_WORK ITEM:_
A verbatim copy of every entry is required.

SOURCE DATA: Begin

/-! ### Triggers of Phlox handlers (R213, R382) -/

/-- R324: the physical address of a location of this device, or of another. -/
def State.paOf (s : State) : Loc → Option Nat
  | .hbm _ o => some (s.devid.toNat * 2 ^ 43 + o)
  | .dev pa => some pa
  | _ => none
/-- R213: an address whose location has no home slice is an access the device does not allow: `0x08` (DESIGN CHOICE, log 31). -/
def amsgOp (d : Option GR) (b c : GR) (s : State) : Res :=
  let idx := s.g (b + 1)
  if idx.extractLsb' 6 58 ≠ 0 then trapNow s 0x02 0
  else located .load (s.g b) 1 (fun l _ s =>
    match s.paOf l with
    | none => trapNow s 0x08 (s.g b)
    | some pa =>
      directThen (some (s.home l)) (fun t =>
        let (id, t) := match d with | some r => t.expectReply r | none => (0, t)
        let trig : PhloxTrig :=
          { dev := s.devid.toNat, core := s.cur.core, slot := s.cur.slot, part := s.cur.pre.part, req := d.map fun _ => id, pa
            index := field idx.toNat 0 6, args := s.args4 c }
        .next (t.send (.core s.cur.core) (s.home l) s.cur.pre.part .request (.amsg trig))) s) s
def execAmsg (b c : GR) (pg : PR) (s : State) : Res := strandOp (.amsg b c pg) s (amsgOp none b c)
def execAmsgRet (d b c : GR) (pg : PR) (s : State) : Res := strandOp (.amsgRet d b c pg) s (amsgOp (some d) b c)

end Sys2Proof.Machine
end

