/-! ### Placement (R266, R270, R271, R309, R340) -/

/-- R270, R309, R340: what placement clears on a core, and the job it then holds. -/
def Core.placed (c : Core) (n core : Nat) (task : Bool) : Core :=
  { c with
    acc := [], latch := [], handOn := [], tileIn := [], rotOut := [], gens := Vector.replicate 16 1, l1i := [], job := some n
    deque := [], ringHead := 0, ringCount := 0, dequeJob := none
    steal := if task then { k := (core + 1) % 16, slot := c.steal.slot } else c.steal }
/-- R266: the listed regions leave the caches of a cluster. -/
def State.edgeInval (s : State) (cl part : Nat) (es : List Edge) : State :=
  es.foldl (fun t e =>
    if e.len = 0 then t
    else t.invCore (cl * 16) (inParts (t.globalParts { core := cl * 16, part } e.addr.toNat e.len.toNat))) s
/-- The L1Ds of the other cores of a cluster lose the regions too. -/
def State.edgeInvalAll (s : State) (cl part : Nat) (es : List Edge) : State :=
  if es.all fun e => e.len == 0 then s
  else (coresOf cl).foldl (fun t c =>
    if (t.core c).l1d.isEmpty then t
    else es.foldl (fun u e =>
      let sel := inParts (u.globalParts { core := c, part } e.addr.toNat e.len.toNat)
      let v := ((u.core c).l1d.filter fun x => sel x.part x.pa).foldl (fun w x => w.l1Flush c x) u
      v.setCore c { v.core c with l1d := (v.core c).l1d.filter fun x => !sel x.part x.pa }) t) (s.edgeInval cl part es)
/-- R270: a job takes its clusters. -/
def State.takeClusters (s : State) (n : Nat) : State :=
  let j := s.job n
  let es := (s.edgesOf j).getD []
  let t := s.setJob n { j with placed := true, clusters := j.needs }
  j.needs.foldl (fun u cl =>
    let v := (u.resizeCc cl (BitVec.ofNat 2 (j.fld 88 0 2))).edgeInvalAll cl j.part es
    (coresOf cl).foldl (fun w c => w.setCore c ((w.core c).placed n c (!j.isGang))) v) t
/-- R271: the root strand, or its claim. -/
def State.placeRoot (s : State) (n : Nat) : State :=
  let j := s.job n
  let c := (j.dw 56).toNat
  let claim : State := s.setCore c { s.core c with claims := (s.core c).claims ++ [{ job := n, gang := none, member := 0, vregs := j.vcount }] }
  match s.openSlot c j.vcount with
  | some k => s.startRoot c k n
  | none => claim
def State.placeJob (s : State) (n : Nat) : State :=
  let t := s.takeClusters n
  let j := t.job n
  if j.isGang then j.clusters.foldl (fun u cl => u.reserve cl) (t.assignGangs n 0 j.gangCount) else t.placeRoot n
/-- R269, R270: the jobs a choice may take. -/
def State.readyJobs (s : State) (part : Nat) : List Cand := s.jobs.filter fun e => e.2.part == part && e.2.st == 2 && !e.2.placed
/-- A chosen job is placed, or becomes the waiting job. R270 counts the waiting job once, when it is chosen, and does not speak of one that a
higher-level job has replaced: it counts again when it is chosen anew (DESIGN CHOICE, log 35). -/
def State.offerJob (s : State) (part n : Nat) : State :=
  let p := s.partn part
  if s.clustersFree (s.job n).needs then (s.setPartn part { p with waitJob := none }).placeJob n
  else s.setPartn part { p with waitJob := some n }
def State.placeNext (s : State) (part : Nat) : State :=
  let ready := s.readyJobs part
  match (s.partn part).waitJob with
  | none => match s.choose part ready ready with | some (c, t) => t.offerJob part c.1 | none => s
  | some w =>
    let l := (s.job w).level
    let others := ready.filter fun c => c.1 != w
    match s.choose part others (others.filter fun c => c.2.level < l) with
    | some (c, t) => t.offerJob part c.1
    | none =>
      if s.clustersFree (s.job w).needs then (s.setPartn part { s.partn part with waitJob := none }).placeJob w
      else
        let need := (s.job w).needs
        match s.choose part others (others.filter fun c => !(c.2.needs.any fun k => need.contains k)) with
        | some (c, t) => if s.clustersFree c.2.needs then t.placeJob c.1 else s
        | none => s
/-- R266: the edge list of a job that may be placed cannot be read now. -/
def State.placeHeld (s : State) (part : Nat) : Bool := (s.readyJobs part).any fun c => (s.edgeVas c.2).any (s.frontHeld part)
def execJobPlace (part : Nat) (s : State) : Res := onPart part true s (.next (if s.placeHeld part then s else s.placeNext part))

SOURCE DATA: End

_TASK OUTPUT:_
/-! ### Triggers of Phlox handlers (R213, R382) -/

/-- R324: the physical address of a location of this device, or of another. -/
def State.paOf (s : State) : Loc → Option Nat
  | .hbm _ o => some (s.devid.toNat * 2 ^ 43 + o)
  | .dev pa => some pa
  | _ => none
/-- R213: an address whose location has no home slice is an access the device does not allow: `0x08` (DESIGN CHOICE, log 31). -/
def amsgOp (d : Option GR) (b c : GR) (s : State) : Res :=
  let idx := s.g (b + 1)
  if idx.extractLsb' 6 58 ≠ 0 then trapNow s 0x02 0
  else located .load (s.g b) 1 (fun l _ s =>
    match s.paOf l with
    | none => trapNow s 0x08 (s.g b)
    | some pa =>
      directThen (some (s.home l)) (fun t =>
        let (id, t) := match d with | some r => t.expectReply r | none => (0, t)
        let trig : PhloxTrig :=
          { dev := s.devid.toNat, core := s.cur.core, slot := s.cur.slot, part := s.cur.pre.part, req := d.map fun _ => id, pa
            index := field idx.toNat 0 6, args := s.args4 c }
        .next (t.send (.core s.cur.core) (s.home l) s.cur.pre.part .request (.amsg trig))) s) s
def execAmsg (b c : GR) (pg : PR) (s : State) : Res := strandOp (.amsg b c pg) s (amsgOp none b c)
def execAmsgRet (d b c : GR) (pg : PR) (s : State) : Res := strandOp (.amsgRet d b c pg) s (amsgOp (some d) b c)

end Sys2Proof.Machine
end

/-! ### Placement (R266, R270, R271, R309, R340) -/

/-- R270, R309, R340: what placement clears on a core, and the job it then holds. -/
def Core.placed (c : Core) (n core : Nat) (task : Bool) : Core :=
  { c with
    acc := [], latch := [], handOn := [], tileIn := [], rotOut := [], gens := Vector.replicate 16 1, l1i := [], job := some n
    deque := [], ringHead := 0, ringCount := 0, dequeJob := none
    steal := if task then { k := (core + 1) % 16, slot := c.steal.slot } else c.steal }
/-- R266: the listed regions leave the caches of a cluster. -/
def State.edgeInval (s : State) (cl part : Nat) (es : List Edge) : State :=
  es.foldl (fun t e =>
    if e.len = 0 then t
    else t.invCore (cl * 16) (inParts (t.globalParts { core := cl * 16, part } e.addr.toNat e.len.toNat))) s
/-- The L1Ds of the other cores of a cluster lose the regions too. -/
def State.edgeInvalAll (s : State) (cl part : Nat) (es : List Edge) : State :=
  if es.all fun e => e.len == 0 then s
  else (coresOf cl).foldl (fun t c =>
    if (t.core c).l1d.isEmpty then t
    else es.foldl (fun u e =>
      let sel := inParts (u.globalParts { core := c, part } e.addr.toNat e.len.toNat)
      let v := ((u.core c).l1d.filter fun x => sel x.part x.pa).foldl (fun w x => w.l1Flush c x) u
      v.setCore c { v.core c with l1d := (v.core c).l1d.filter fun x => !sel x.part x.pa }) t) (s.edgeInval cl part es)
/-- R270: a job takes its clusters. -/
def State.takeClusters (s : State) (n : Nat) : State :=
  let j := s.job n
  let es := (s.edgesOf j).getD []
  let t := s.setJob n { j with placed := true, clusters := j.needs }
  j.needs.foldl (fun u cl =>
    let v := (u.resizeCc cl (BitVec.ofNat 2 (j.fld 88 0 2))).edgeInvalAll cl j.part es
    (coresOf cl).foldl (fun w c => w.setCore c ((w.core c).placed n c (!j.isGang))) v) t
/-- R271: the root strand, or its claim. -/
def State.placeRoot (s : State) (n : Nat) : State :=
  let j := s.job n
  let c := (j.dw 56).toNat
  let claim : State := s.setCore c { s.core c with claims := (s.core c).claims ++ [{ job := n, gang := none, member := 0, vregs := j.vcount }] }
  match s.openSlot c j.vcount with
  | some k => s.startRoot c k n
  | none => claim
def State.placeJob (s : State) (n : Nat) : State :=
  let t := s.takeClusters n
  let j := t.job n
  if j.isGang then j.clusters.foldl (fun u cl => u.reserve cl) (t.assignGangs n 0 j.gangCount) else t.placeRoot n
/-- R269, R270: the jobs a choice may take. -/
def State.readyJobs (s : State) (part : Nat) : List Cand := s.jobs.filter fun e => e.2.part == part && e.2.st == 2 && !e.2.placed
/-- A chosen job is placed, or becomes the waiting job. R270 counts the waiting job once, when it is chosen, and does not speak of one that a
higher-level job has replaced: it counts again when it is chosen anew (DESIGN CHOICE, log 35). -/
def State.offerJob (s : State) (part n : Nat) : State :=
  let p := s.partn part
  if s.clustersFree (s.job n).needs then (s.setPartn part { p with waitJob := none }).placeJob n
  else s.setPartn part { p with waitJob := some n }
def State.placeNext (s : State) (part : Nat) : State :=
  let ready := s.readyJobs part
  match (s.partn part).waitJob with
  | none => match s.choose part ready ready with | some (c, t) => t.offerJob part c.1 | none => s
  | some w =>
    let l := (s.job w).level
    let others := ready.filter fun c => c.1 != w
    match s.choose part others (others.filter fun c => c.2.level < l) with
    | some (c, t) => t.offerJob part c.1
    | none =>
      if s.clustersFree (s.job w).needs then (s.setPartn part { s.partn part with waitJob := none }).placeJob w
      else
        let need := (s.job w).needs
        match s.choose part others (others.filter fun c => !(c.2.needs.any fun k => need.contains k)) with
        | some (c, t) => if s.clustersFree c.2.needs then t.placeJob c.1 else s
        | none => s
/-- R266: the edge list of a job that may be placed cannot be read now. -/
def State.placeHeld (s : State) (part : Nat) : Bool := (s.readyJobs part).any fun c => (s.edgeVas c.2).any (s.frontHeld part)
def execJobPlace (part : Nat) (s : State) : Res := onPart part true s (.next (if s.placeHeld part then s else s.placeNext part))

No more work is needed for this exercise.